# [TO DO]
Copy the data as given. No line may be skipped.

# [DATA RECORDS]

-- ==== Sys2Proof/Tests/Slice0.lean ====
section
/-!
SUPPORT. Tests/Slice0.lean: ill-formed terms that WellFormed refuses, words of every slot instruction written out field by field from
the spec's encoding tables, one step on a small state for the instructions, and for each statement states that meet its hypotheses.
-/
section
set_option Elab.async false
namespace Sys2Proof

/-! ### Well-formedness: one ill-formed term for each check (R69, R70, R75, R78, R80, R204 to R211, R227, R240, R249) -/

theorem test_ill_formed_refused : ∀ i ∈ ([
      .hold 0, .sadv 0 1 0                                        -- a count of 0
    , .cmpeqC ⟨0, 0⟩ 3 1 2, .cmpeqS 0 0 1 2, .fcmp 0 .f32 .lt 15 1 2   -- a pair that is odd, or p0
    , .pand ⟨0, 0⟩ 0 1 2, .pmov 0 0 1, .rwlRdacq 0 1 2 0            -- p0 as the destination
    , .fcvt 0 .f32 .f32 .rne 1 2                                  -- a conversion to its own type
    , .xv 0 .i32 32 1 2, .xv 0 .i32 0 1 0x38                      -- a lane past the end, a stream register
    , .vx 0 .i64 16 2 1, .vx 0 .i64 0 0x30 1                      -- a lane past the end, a j register
    , .vaddV0 ⟨0, .w256, .i8⟩ 0x30 1 2, .vfmaV1 ⟨0, .w256, .f32⟩ 0x38 1 2   -- j as the destination; q as one that is read
    , .vshl ⟨0, .w256, .f32⟩ 1 2 3, .vexpo ⟨0, .w256, .i32⟩ 1 2     -- a type that the entry does not list
    , .vexp2 ⟨0, .w256, .f64⟩ 1 2, .vpack ⟨0, .w256, .i8⟩ 1 2 3, .vunpk ⟨0, .w256, .i64⟩ 1 2 false false
    , .vcmpeqV0 ⟨0, .w256, .i8⟩ 3 1 2                             -- an odd mask pair
    , .vrotl ⟨0, .w256, .i32⟩ 1 2 8, .vbcl ⟨0, .w256, .i32⟩ 1 2 32   -- a lane past the end
    , .vcvtV0 ⟨0, .w256, .i32⟩ 1 2 .rne .i32, .vcvtV0 ⟨0, .w256, .i8⟩ 1 2 .rtz .i32   -- VCVT's combinations
    , .vcvtV0 ⟨0, .w256, .f32⟩ 1 2 .sr .i32, .vcvtV0 ⟨0, .w256, .f32⟩ 1 2 .rup .f16, .vcvtV0 ⟨0, .w256, .bf16⟩ 1 2 .sr .f16
    , .xacc 0 false .slice (.q 0) (.q 1) 5 0 .none false, .xacc 0 false .i8i8 (.q 0) (.q 1) 1 0 .none false   -- slices
    , .xaccz 0 true .i8i8 (.q 0) (.q 1) 0 0 .shift true, .xzero 0 true .clear true, .xdrn 0 .none false   -- drains
    , .ld 0 0x30 1 0, .st 0 0x38 1 0, .rmrg 0 0x30 1 2, .rmrg 0 1 0x38 2   -- selectors of the L slot
    , .eld 0 1 0x38 2, .gls 0 1 false 2 0x38, .zld 0 1 0x38
    ] : List Instr), i.wf = false := by decide +kernel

# [EXERCISE OUTPUT]
-- ==== Sys2Proof/Tests/Slice0.lean ====
section
/-!
SUPPORT. Tests/Slice0.lean: ill-formed terms that WellFormed refuses, words of every slot instruction written out field by field from
the spec's encoding tables, one step on a small state for the instructions, and for each statement states that meet its hypotheses.
-/
section
set_option Elab.async false
namespace Sys2Proof

/-! ### Well-formedness: one ill-formed term for each check (R69, R70, R75, R78, R80, R204 to R211, R227, R240, R249) -/

theorem test_ill_formed_refused : ∀ i ∈ ([
      .hold 0, .sadv 0 1 0                                        -- a count of 0
    , .cmpeqC ⟨0, 0⟩ 3 1 2, .cmpeqS 0 0 1 2, .fcmp 0 .f32 .lt 15 1 2   -- a pair that is odd, or p0
    , .pand ⟨0, 0⟩ 0 1 2, .pmov 0 0 1, .rwlRdacq 0 1 2 0            -- p0 as the destination
    , .fcvt 0 .f32 .f32 .rne 1 2                                  -- a conversion to its own type
    , .xv 0 .i32 32 1 2, .xv 0 .i32 0 1 0x38                      -- a lane past the end, a stream register
    , .vx 0 .i64 16 2 1, .vx 0 .i64 0 0x30 1                      -- a lane past the end, a j register
    , .vaddV0 ⟨0, .w256, .i8⟩ 0x30 1 2, .vfmaV1 ⟨0, .w256, .f32⟩ 0x38 1 2   -- j as the destination; q as one that is read
    , .vshl ⟨0, .w256, .f32⟩ 1 2 3, .vexpo ⟨0, .w256, .i32⟩ 1 2     -- a type that the entry does not list
    , .vexp2 ⟨0, .w256, .f64⟩ 1 2, .vpack ⟨0, .w256, .i8⟩ 1 2 3, .vunpk ⟨0, .w256, .i64⟩ 1 2 false false
    , .vcmpeqV0 ⟨0, .w256, .i8⟩ 3 1 2                             -- an odd mask pair
    , .vrotl ⟨0, .w256, .i32⟩ 1 2 8, .vbcl ⟨0, .w256, .i32⟩ 1 2 32   -- a lane past the end
    , .vcvtV0 ⟨0, .w256, .i32⟩ 1 2 .rne .i32, .vcvtV0 ⟨0, .w256, .i8⟩ 1 2 .rtz .i32   -- VCVT's combinations
    , .vcvtV0 ⟨0, .w256, .f32⟩ 1 2 .sr .i32, .vcvtV0 ⟨0, .w256, .f32⟩ 1 2 .rup .f16, .vcvtV0 ⟨0, .w256, .bf16⟩ 1 2 .sr .f16
    , .xacc 0 false .slice (.q 0) (.q 1) 5 0 .none false, .xacc 0 false .i8i8 (.q 0) (.q 1) 1 0 .none false   -- slices
    , .xaccz 0 true .i8i8 (.q 0) (.q 1) 0 0 .shift true, .xzero 0 true .clear true, .xdrn 0 .none false   -- drains
    , .ld 0 0x30 1 0, .st 0 0x38 1 0, .rmrg 0 0x30 1 2, .rmrg 0 1 0x38 2   -- selectors of the L slot
    , .eld 0 1 0x38 2, .gls 0 1 false 2 0x38, .zld 0 1 0x38
    ] : List Instr), i.wf = false := by decide +kernel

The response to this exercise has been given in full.